[Dataset entries]
@[simp] theorem modArcd_now (f : Arcd → Arcd) (s : State) : (s.modArcd f).now = s.now := rfl
@[simp] theorem modArcd_wallOff (f : Arcd → Arcd) (s : State) : (s.modArcd f).wallOff = s.wallOff := rfl
@[simp] theorem modArcd_wallRun (f : Arcd → Arcd) (s : State) : (s.modArcd f).wallRun = s.wallRun := rfl
@[simp] theorem modArcd_pending (f : Arcd → Arcd) (s : State) : (s.modArcd f).pending = s.pending := rfl
@[simp] theorem modArcd_freeCtr (f : Arcd → Arcd) (s : State) : (s.modArcd f).freeCtr = s.freeCtr := rfl
@[simp] theorem modArcd_outs (f : Arcd → Arcd) (s : State) : (s.modArcd f).outs = s.outs := rfl
@[simp] theorem modArcd_dict (f : Arcd → Arcd) (s : State) : (s.modArcd f).dict = s.dict := rfl
@[simp] theorem modArcd_units (f : Arcd → Arcd) (s : State) : (s.modArcd f).units = s.units := rfl
@[simp] theorem modArcd_xrds (f : Arcd → Arcd) (s : State) : (s.modArcd f).xrds = s.xrds := rfl
@[simp] theorem modArcd_gysol (f : Arcd → Arcd) (s : State) : (s.modArcd f).gysol = s.gysol := rfl
@[simp] theorem modArcd_mews (f : Arcd → Arcd) (s : State) : (s.modArcd f).mews = s.mews := rfl
@[simp] theorem modArcd_clks (f : Arcd → Arcd) (s : State) : (s.modArcd f).clks = s.clks := rfl
@[simp] theorem modArcd_firm (f : Arcd → Arcd) (s : State) : (s.modArcd f).firm = s.firm := rfl
@[simp] theorem modArcd_ings (f : Arcd → Arcd) (s : State) : (s.modArcd f).ings = s.ings := rfl
@[simp] theorem modArcd_hbm (f : Arcd → Arcd) (s : State) : (s.modArcd f).hbm = s.hbm := rfl
@[simp] theorem modArcd_curg (f : Arcd → Arcd) (s : State) : (s.modArcd f).curg = s.curg := rfl
@[simp] theorem modArcd_plaz (f : Arcd → Arcd) (s : State) : (s.modArcd f).plaz = s.plaz := rfl
@[simp] theorem modArcd_seqr (f : Arcd → Arcd) (s : State) : (s.modArcd f).seqr = s.seqr := rfl
@[simp] theorem modArcd_uane (f : Arcd → Arcd) (s : State) : (s.modArcd f).uane = s.uane := rfl
@[simp] theorem modArcd_wallTrim (f : Arcd → Arcd) (s : State) : (s.modArcd f).wallTrim = s.wallTrim := rfl
@[simp] theorem modArcd_wallFrac (f : Arcd → Arcd) (s : State) : (s.modArcd f).wallFrac = s.wallFrac := rfl
@[simp] theorem modArcd_coh (f : Arcd → Arcd) (s : State) : (s.modArcd f).coh = s.coh := rfl
@[simp] theorem modArcd_colr (f : Arcd → Arcd) (s : State) : (s.modArcd f).colr = s.colr := rfl
@[simp] theorem modArcd_plgn (f : Arcd → Arcd) (s : State) : (s.modArcd f).plgn = s.plgn := rfl
@[simp] theorem modArcd_arcd (f : Arcd → Arcd) (s : State) : (s.modArcd f).arcd = f s.arcd := rfl
@[simp] theorem modArcd_loop (f : Arcd → Arcd) (s : State) : (s.modArcd f).loop = s.loop := rfl
@[simp] theorem modArcd_lamp (f : Arcd → Arcd) (s : State) : (s.modArcd f).lamp = s.lamp := rfl
@[simp] theorem modArcd_whel (f : Arcd → Arcd) (s : State) : (s.modArcd f).whel = s.whel := rfl
@[simp] theorem modArcd_therm (f : Arcd → Arcd) (s : State) : (s.modArcd f).therm = s.therm := rfl
@[simp] theorem modArcd_tap (f : Arcd → Arcd) (s : State) : (s.modArcd f).tap = s.tap := rfl

@[simp] theorem modLoop_now (f : Loop → Loop) (s : State) : (s.modLoop f).now = s.now := rfl
@[simp] theorem modLoop_wallOff (f : Loop → Loop) (s : State) : (s.modLoop f).wallOff = s.wallOff := rfl
@[simp] theorem modLoop_wallRun (f : Loop → Loop) (s : State) : (s.modLoop f).wallRun = s.wallRun := rfl
@[simp] theorem modLoop_pending (f : Loop → Loop) (s : State) : (s.modLoop f).pending = s.pending := rfl
@[simp] theorem modLoop_freeCtr (f : Loop → Loop) (s : State) : (s.modLoop f).freeCtr = s.freeCtr := rfl
@[simp] theorem modLoop_outs (f : Loop → Loop) (s : State) : (s.modLoop f).outs = s.outs := rfl
@[simp] theorem modLoop_dict (f : Loop → Loop) (s : State) : (s.modLoop f).dict = s.dict := rfl
@[simp] theorem modLoop_units (f : Loop → Loop) (s : State) : (s.modLoop f).units = s.units := rfl
@[simp] theorem modLoop_xrds (f : Loop → Loop) (s : State) : (s.modLoop f).xrds = s.xrds := rfl
@[simp] theorem modLoop_gysol (f : Loop → Loop) (s : State) : (s.modLoop f).gysol = s.gysol := rfl
@[simp] theorem modLoop_mews (f : Loop → Loop) (s : State) : (s.modLoop f).mews = s.mews := rfl
@[simp] theorem modLoop_clks (f : Loop → Loop) (s : State) : (s.modLoop f).clks = s.clks := rfl
@[simp] theorem modLoop_firm (f : Loop → Loop) (s : State) : (s.modLoop f).firm = s.firm := rfl
@[simp] theorem modLoop_ings (f : Loop → Loop) (s : State) : (s.modLoop f).ings = s.ings := rfl
@[simp] theorem modLoop_hbm (f : Loop → Loop) (s : State) : (s.modLoop f).hbm = s.hbm := rfl
@[simp] theorem modLoop_curg (f : Loop → Loop) (s : State) : (s.modLoop f).curg = s.curg := rfl
@[simp] theorem modLoop_plaz (f : Loop → Loop) (s : State) : (s.modLoop f).plaz = s.plaz := rfl
@[simp] theorem modLoop_seqr (f : Loop → Loop) (s : State) : (s.modLoop f).seqr = s.seqr := rfl
@[simp] theorem modLoop_uane (f : Loop → Loop) (s : State) : (s.modLoop f).uane = s.uane := rfl
@[simp] theorem modLoop_wallTrim (f : Loop → Loop) (s : State) : (s.modLoop f).wallTrim = s.wallTrim := rfl
@[simp] theorem modLoop_wallFrac (f : Loop → Loop) (s : State) : (s.modLoop f).wallFrac = s.wallFrac := rfl
@[simp] theorem modLoop_coh (f : Loop → Loop) (s : State) : (s.modLoop f).coh = s.coh := rfl
@[simp] theorem modLoop_colr (f : Loop → Loop) (s : State) : (s.modLoop f).colr = s.colr := rfl
@[simp] theorem modLoop_plgn (f : Loop → Loop) (s : State) : (s.modLoop f).plgn = s.plgn := rfl
@[simp] theorem modLoop_arcd (f : Loop → Loop) (s : State) : (s.modLoop f).arcd = s.arcd := rfl
@[simp] theorem modLoop_loop (f : Loop → Loop) (s : State) : (s.modLoop f).loop = f s.loop := rfl
@[simp] theorem modLoop_lamp (f : Loop → Loop) (s : State) : (s.modLoop f).lamp = s.lamp := rfl
@[simp] theorem modLoop_whel (f : Loop → Loop) (s : State) : (s.modLoop f).whel = s.whel := rfl
@[simp] theorem modLoop_therm (f : Loop → Loop) (s : State) : (s.modLoop f).therm = s.therm := rfl
@[simp] theorem modLoop_tap (f : Loop → Loop) (s : State) : (s.modLoop f).tap = s.tap := rfl

@[simp] theorem modLamp_now (f : Lamp → Lamp) (s : State) : (s.modLamp f).now = s.now := rfl
@[simp] theorem modLamp_wallOff (f : Lamp → Lamp) (s : State) : (s.modLamp f).wallOff = s.wallOff := rfl
@[simp] theorem modLamp_wallRun (f : Lamp → Lamp) (s : State) : (s.modLamp f).wallRun = s.wallRun := rfl
@[simp] theorem modLamp_pending (f : Lamp → Lamp) (s : State) : (s.modLamp f).pending = s.pending := rfl
@[simp] theorem modLamp_freeCtr (f : Lamp → Lamp) (s : State) : (s.modLamp f).freeCtr = s.freeCtr := rfl
@[simp] theorem modLamp_outs (f : Lamp → Lamp) (s : State) : (s.modLamp f).outs = s.outs := rfl
@[simp] theorem modLamp_dict (f : Lamp → Lamp) (s : State) : (s.modLamp f).dict = s.dict := rfl
@[simp] theorem modLamp_units (f : Lamp → Lamp) (s : State) : (s.modLamp f).units = s.units := rfl
@[simp] theorem modLamp_xrds (f : Lamp → Lamp) (s : State) : (s.modLamp f).xrds = s.xrds := rfl
@[simp] theorem modLamp_gysol (f : Lamp → Lamp) (s : State) : (s.modLamp f).gysol = s.gysol := rfl
@[simp] theorem modLamp_mews (f : Lamp → Lamp) (s : State) : (s.modLamp f).mews = s.mews := rfl
@[simp] theorem modLamp_clks (f : Lamp → Lamp) (s : State) : (s.modLamp f).clks = s.clks := rfl
@[simp] theorem modLamp_firm (f : Lamp → Lamp) (s : State) : (s.modLamp f).firm = s.firm := rfl
@[simp] theorem modLamp_ings (f : Lamp → Lamp) (s : State) : (s.modLamp f).ings = s.ings := rfl
@[simp] theorem modLamp_hbm (f : Lamp → Lamp) (s : State) : (s.modLamp f).hbm = s.hbm := rfl
@[simp] theorem modLamp_curg (f : Lamp → Lamp) (s : State) : (s.modLamp f).curg = s.curg := rfl
@[simp] theorem modLamp_plaz (f : Lamp → Lamp) (s : State) : (s.modLamp f).plaz = s.plaz := rfl
@[simp] theorem modLamp_seqr (f : Lamp → Lamp) (s : State) : (s.modLamp f).seqr = s.seqr := rfl
@[simp] theorem modLamp_uane (f : Lamp → Lamp) (s : State) : (s.modLamp f).uane = s.uane := rfl
@[simp] theorem modLamp_wallTrim (f : Lamp → Lamp) (s : State) : (s.modLamp f).wallTrim = s.wallTrim := rfl
@[simp] theorem modLamp_wallFrac (f : Lamp → Lamp) (s : State) : (s.modLamp f).wallFrac = s.wallFrac := rfl
@[simp] theorem modLamp_coh (f : Lamp → Lamp) (s : State) : (s.modLamp f).coh = s.coh := rfl
@[simp] theorem modLamp_colr (f : Lamp → Lamp) (s : State) : (s.modLamp f).colr = s.colr := rfl
@[simp] theorem modLamp_plgn (f : Lamp → Lamp) (s : State) : (s.modLamp f).plgn = s.plgn := rfl
@[simp] theorem modLamp_arcd (f : Lamp → Lamp) (s : State) : (s.modLamp f).arcd = s.arcd := rfl
@[simp] theorem modLamp_loop (f : Lamp → Lamp) (s : State) : (s.modLamp f).loop = s.loop := rfl
@[simp] theorem modLamp_lamp (f : Lamp → Lamp) (s : State) : (s.modLamp f).lamp = f s.lamp := rfl
@[simp] theorem modLamp_whel (f : Lamp → Lamp) (s : State) : (s.modLamp f).whel = s.whel := rfl
@[simp] theorem modLamp_therm (f : Lamp → Lamp) (s : State) : (s.modLamp f).therm = s.therm := rfl
@[simp] theorem modLamp_tap (f : Lamp → Lamp) (s : State) : (s.modLamp f).tap = s.tap := rfl

@[simp] theorem modWhel_now (f : (List Wheel) → (List Wheel)) (s : State) : (s.modWhel f).now = s.now := rfl
@[simp] theorem modWhel_wallOff (f : (List Wheel) → (List Wheel)) (s : State) : (s.modWhel f).wallOff = s.wallOff := rfl
@[simp] theorem modWhel_wallRun (f : (List Wheel) → (List Wheel)) (s : State) : (s.modWhel f).wallRun = s.wallRun := rfl
@[simp] theorem modWhel_pending (f : (List Wheel) → (List Wheel)) (s : State) : (s.modWhel f).pending = s.pending := rfl
@[simp] theorem modWhel_freeCtr (f : (List Wheel) → (List Wheel)) (s : State) : (s.modWhel f).freeCtr = s.freeCtr := rfl
@[simp] theorem modWhel_outs (f : (List Wheel) → (List Wheel)) (s : State) : (s.modWhel f).outs = s.outs := rfl
@[simp] theorem modWhel_dict (f : (List Wheel) → (List Wheel)) (s : State) : (s.modWhel f).dict = s.dict := rfl
@[simp] theorem modWhel_units (f : (List Wheel) → (List Wheel)) (s : State) : (s.modWhel f).units = s.units := rfl
@[simp] theorem modWhel_xrds (f : (List Wheel) → (List Wheel)) (s : State) : (s.modWhel f).xrds = s.xrds := rfl
@[simp] theorem modWhel_gysol (f : (List Wheel) → (List Wheel)) (s : State) : (s.modWhel f).gysol = s.gysol := rfl
@[simp] theorem modWhel_mews (f : (List Wheel) → (List Wheel)) (s : State) : (s.modWhel f).mews = s.mews := rfl
@[simp] theorem modWhel_clks (f : (List Wheel) → (List Wheel)) (s : State) : (s.modWhel f).clks = s.clks := rfl
@[simp] theorem modWhel_firm (f : (List Wheel) → (List Wheel)) (s : State) : (s.modWhel f).firm = s.firm := rfl
@[simp] theorem modWhel_ings (f : (List Wheel) → (List Wheel)) (s : State) : (s.modWhel f).ings = s.ings := rfl
@[simp] theorem modWhel_hbm (f : (List Wheel) → (List Wheel)) (s : State) : (s.modWhel f).hbm = s.hbm := rfl
@[simp] theorem modWhel_curg (f : (List Wheel) → (List Wheel)) (s : State) : (s.modWhel f).curg = s.curg := rfl
@[simp] theorem modWhel_plaz (f : (List Wheel) → (List Wheel)) (s : State) : (s.modWhel f).plaz = s.plaz := rfl
@[simp] theorem modWhel_seqr (f : (List Wheel) → (List Wheel)) (s : State) : (s.modWhel f).seqr = s.seqr := rfl
@[simp] theorem modWhel_uane (f : (List Wheel) → (List Wheel)) (s : State) : (s.modWhel f).uane = s.uane := rfl
@[simp] theorem modWhel_wallTrim (f : (List Wheel) → (List Wheel)) (s : State) : (s.modWhel f).wallTrim = s.wallTrim := rfl
@[simp] theorem modWhel_wallFrac (f : (List Wheel) → (List Wheel)) (s : State) : (s.modWhel f).wallFrac = s.wallFrac := rfl
@[simp] theorem modWhel_coh (f : (List Wheel) → (List Wheel)) (s : State) : (s.modWhel f).coh = s.coh := rfl
@[simp] theorem modWhel_colr (f : (List Wheel) → (List Wheel)) (s : State) : (s.modWhel f).colr = s.colr := rfl
@[simp] theorem modWhel_plgn (f : (List Wheel) → (List Wheel)) (s : State) : (s.modWhel f).plgn = s.plgn := rfl
@[simp] theorem modWhel_arcd (f : (List Wheel) → (List Wheel)) (s : State) : (s.modWhel f).arcd = s.arcd := rfl
@[simp] theorem modWhel_loop (f : (List Wheel) → (List Wheel)) (s : State) : (s.modWhel f).loop = s.loop := rfl
@[simp] theorem modWhel_lamp (f : (List Wheel) → (List Wheel)) (s : State) : (s.modWhel f).lamp = s.lamp := rfl
@[simp] theorem modWhel_whel (f : (List Wheel) → (List Wheel)) (s : State) : (s.modWhel f).whel = f s.whel := rfl
@[simp] theorem modWhel_therm (f : (List Wheel) → (List Wheel)) (s : State) : (s.modWhel f).therm = s.therm := rfl
@[simp] theorem modWhel_tap (f : (List Wheel) → (List Wheel)) (s : State) : (s.modWhel f).tap = s.tap := rfl

@[simp] theorem modTherm_now (f : Therm → Therm) (s : State) : (s.modTherm f).now = s.now := rfl
@[simp] theorem modTherm_wallOff (f : Therm → Therm) (s : State) : (s.modTherm f).wallOff = s.wallOff := rfl
@[simp] theorem modTherm_wallRun (f : Therm → Therm) (s : State) : (s.modTherm f).wallRun = s.wallRun := rfl
@[simp] theorem modTherm_pending (f : Therm → Therm) (s : State) : (s.modTherm f).pending = s.pending := rfl
@[simp] theorem modTherm_freeCtr (f : Therm → Therm) (s : State) : (s.modTherm f).freeCtr = s.freeCtr := rfl
@[simp] theorem modTherm_outs (f : Therm → Therm) (s : State) : (s.modTherm f).outs = s.outs := rfl
@[simp] theorem modTherm_dict (f : Therm → Therm) (s : State) : (s.modTherm f).dict = s.dict := rfl
@[simp] theorem modTherm_units (f : Therm → Therm) (s : State) : (s.modTherm f).units = s.units := rfl
@[simp] theorem modTherm_xrds (f : Therm → Therm) (s : State) : (s.modTherm f).xrds = s.xrds := rfl
@[simp] theorem modTherm_gysol (f : Therm → Therm) (s : State) : (s.modTherm f).gysol = s.gysol := rfl
@[simp] theorem modTherm_mews (f : Therm → Therm) (s : State) : (s.modTherm f).mews = s.mews := rfl
@[simp] theorem modTherm_clks (f : Therm → Therm) (s : State) : (s.modTherm f).clks = s.clks := rfl
@[simp] theorem modTherm_firm (f : Therm → Therm) (s : State) : (s.modTherm f).firm = s.firm := rfl
@[simp] theorem modTherm_ings (f : Therm → Therm) (s : State) : (s.modTherm f).ings = s.ings := rfl
@[simp] theorem modTherm_hbm (f : Therm → Therm) (s : State) : (s.modTherm f).hbm = s.hbm := rfl
@[simp] theorem modTherm_curg (f : Therm → Therm) (s : State) : (s.modTherm f).curg = s.curg := rfl
@[simp] theorem modTherm_plaz (f : Therm → Therm) (s : State) : (s.modTherm f).plaz = s.plaz := rfl
@[simp] theorem modTherm_seqr (f : Therm → Therm) (s : State) : (s.modTherm f).seqr = s.seqr := rfl
@[simp] theorem modTherm_uane (f : Therm → Therm) (s : State) : (s.modTherm f).uane = s.uane := rfl
@[simp] theorem modTherm_wallTrim (f : Therm → Therm) (s : State) : (s.modTherm f).wallTrim = s.wallTrim := rfl
@[simp] theorem modTherm_wallFrac (f : Therm → Therm) (s : State) : (s.modTherm f).wallFrac = s.wallFrac := rfl
@[simp] theorem modTherm_coh (f : Therm → Therm) (s : State) : (s.modTherm f).coh = s.coh := rfl
@[simp] theorem modTherm_colr (f : Therm → Therm) (s : State) : (s.modTherm f).colr = s.colr := rfl
@[simp] theorem modTherm_plgn (f : Therm → Therm) (s : State) : (s.modTherm f).plgn = s.plgn := rfl
@[simp] theorem modTherm_arcd (f : Therm → Therm) (s : State) : (s.modTherm f).arcd = s.arcd := rfl
@[simp] theorem modTherm_loop (f : Therm → Therm) (s : State) : (s.modTherm f).loop = s.loop := rfl
@[simp] theorem modTherm_lamp (f : Therm → Therm) (s : State) : (s.modTherm f).lamp = s.lamp := rfl
@[simp] theorem modTherm_whel (f : Therm → Therm) (s : State) : (s.modTherm f).whel = s.whel := rfl
@[simp] theorem modTherm_therm (f : Therm → Therm) (s : State) : (s.modTherm f).therm = f s.therm := rfl
@[simp] theorem modTherm_tap (f : Therm → Therm) (s : State) : (s.modTherm f).tap = s.tap := rfl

**To do:** Check each line of the data above for the string "mews" and report only how many lines have it.

**Solution to this task:** 5